The hop to `rerank.text` is done via the bus, not via direct import. This keeps the policy ("which model?", "is reranking available?") in the service and out of the RAG core.

If `rerank.text@1.0` is unavailable in the local mesh, RAG falls back to dense scores alone and logs `rag.rerank_skipped` counter (not an error).

### 4.7 Integration with Marketplace (M06 extension)

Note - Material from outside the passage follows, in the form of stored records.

/-- A manager's result that waited is accepted (R103). -/
def takeResult (s : State) (x : ManagerResult) : State :=
  match x with
  | .saved r => takeSaved s r
  | .cleared r => if (regionOf s r).state == .clearing then settleRegion s r else s
  | .evicted n h => if (graphOf s n h).life == .evicting then evictDone s n h else s
  | x => takeLoad s x

/-- The managers' results that waited through a pause, in the order they came. -/
def takeResults (s : State) : State := s.fge.results.foldl takeResult { s with fge := { s.fge with results := [] } }

/-- The pause is over: deadlines are extended, the managers' results are accepted, held replies go out, and what was latched is handled in the order it came
(R47, R49, R53). -/
def endPause (s : State) : State :=
  match s.dev.castle.body with
  | .scheduler => takeResults (extendDeadlines s)
  | .controller =>
    let c := s.dev.castle
    let s := modDev s fun d => { d with sideband := d.sideband ++ c.replies, castle := { d.castle with replies := [], latched := [] } }
    c.latched.foldl handleLatched s
  | .engine => s

/-- The new image of a body takes control. -/
def takeControl (s : State) (img : ImageFacts) : State :=
  let c := s.dev.castle
  let old := imageOf s c.body
  let s := match c.body, c.record with
    | .scheduler, some r => importRecord s r
    | _, _ => s
  let s := modCastle s fun c => { c with
    current := putBody c.current c.body img, heartbeats := 0, importAt := tt s, beatAt := tt s
    stores := if c.body = .engine then c.stores else (storesOf c.body).foldl (fun l p => flipStore old p l) c.stores }
  endPause (enterCastle s .probation)

/-- CASTLE_IMPORT_DONE (R47, R48): the new image has imported the record and is in control; the old one stays beside it;
nothing the hardware holds changes. -/
def execCastleImportDone (s : State) : Answer :=
  let c := s.dev.castle
  .next (match c.state, c.image with
    | .castlePoint, some img => if allSwapped c then takeControl s img else s
    | _, _ => s)

/-- Units of trace time in 10 ms. -/
def beatLimit : Nat := 160000000

/-- Time since the last heartbeat, or since the import. -/
def sinceBeat (s : State) : Nat := (tt s - s.dev.castle.beatAt).toNat

/-- CASTLE_HEARTBEAT (R50): with its checkpoint in the old image's schema. -/
def execCastleHeartbeat (s : State) : Answer :=
  .next (if s.dev.castle.state = .probation && sinceBeat s ≤ beatLimit then
    modCastle s fun c => { c with
      heartbeats := min 127 (c.heartbeats + 1), beatAt := tt s
      checkpoint := some (if c.body = .scheduler then capture s else {}) }
  else s)

/-- A castling ends in fall-back and the old image is in control (R22, R51); through a pause that it ends it has been in
control. The engines that run the new image are to swap back. -/
def abandon (s : State) : State :=
  let c := s.dev.castle
  let s := modCastle s fun c => { c with
    current := putBody c.current c.body (imageIn c.committed c.body), image := none, record := none, checkpoint := none, stall := none
    back := c.back ++ c.swapped, swapped := [], stores := if c.body = .engine then c.stores else standbys c }
  let s := notify (enterCastle s .fallback) 3
  if c.state = .castlePoint then endPause s else s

`market.search` follows the same pattern when the query is natural-language. For tag-based queries it skips reranking.

---

## 5. Errors

| Code | Cause |
|------|-------|
| `bad_request` | `len(documents) > RERANK_MAX_DOCS`, empty query, malformed payload |
| `unavailable` | Backend loading or hardware unavailable |
| `model_not_found` | Requested `params.model` is not installed |

`unavailable` is retryable; the other two are not.

---

## 6. Configuration

```toml
[services.rerank]
enabled                  = true
default_model            = "BAAI/bge-reranker-v2-m3"
device                   = "auto"             # "auto" | "cuda" | "cpu"
max_batch                = 32
max_doc_chars            = 2048
load_timeout_seconds     = 60
trust_required           = "member"
```

Behind a feature flag: when `enabled=false`, the capability simply does not register and RAG falls back to dense-only.

---

## 7. Tests

### 7.1 Unit
- Sorting: scores `[0.1, 0.9, 0.5]` produce ranked order `[1, 2, 0]`
- Truncation: 4000-char doc gets truncated to 2048 before scoring
- `top_k` honoured; returns at most `top_k` results
- Bad request when `documents=[]` or `len > RERANK_MAX_DOCS`

### 7.2 Integration
- End-to-end: `rag.query` with reranking vs without, on the niederrhein-emergency corpus, asserts at least one expected document moves into top 3 with rerank that wasn't there without
- Cross-language: German query, mixed German/English candidates, BGE reranker should put the German candidate first when relevance is equal

### 7.3 Performance
- 100 docs @ 1024 chars: p50 ≤ 300ms on RTX 5090; p95 ≤ 600ms
- CPU fallback (no GPU): p50 ≤ 4s for 50 docs (acceptable; degraded)

### 7.4 Failure-mode
- Backend crash mid-call: caller receives `unavailable`; service self-heals on next call
- Concurrent calls: 20 parallel reranks should not deadlock; backend serialises behind a single semaphore

---

## 8. Cross-references

- Capability spec: [CAPABILITY_CONTRACT_v2 §4.15](../CAPABILITY_CONTRACT_v2.md#415-reranktext10)
- Used by: M05 RAG extension, M06 Marketplace extension
- Observability: emits `rerank.calls_total`, `rerank.latency_ms`, `rerank.docs_truncated`, `rerank.errors_total{code}`

---

## 9. Open questions

1. **Reciprocal rank fusion** with dense scores as the alternative when rerank is unavailable — worth implementing in M05 as the fallback path?
2. **ColBERT-style late interaction** — heavier model, higher quality. Worth a second backend, or wait for Phase 3 to evaluate?
3. **Reranker for code/diff content** — different model family (e.g. `BAAI/bge-code-reranker`). Should `params.model` selection be auto-inferred from query/doc content?
4. **Caching** — query+doc-pair hash → score, evict LRU. Worth it for repeated queries in chat-driven RAG sessions, or premature optimisation?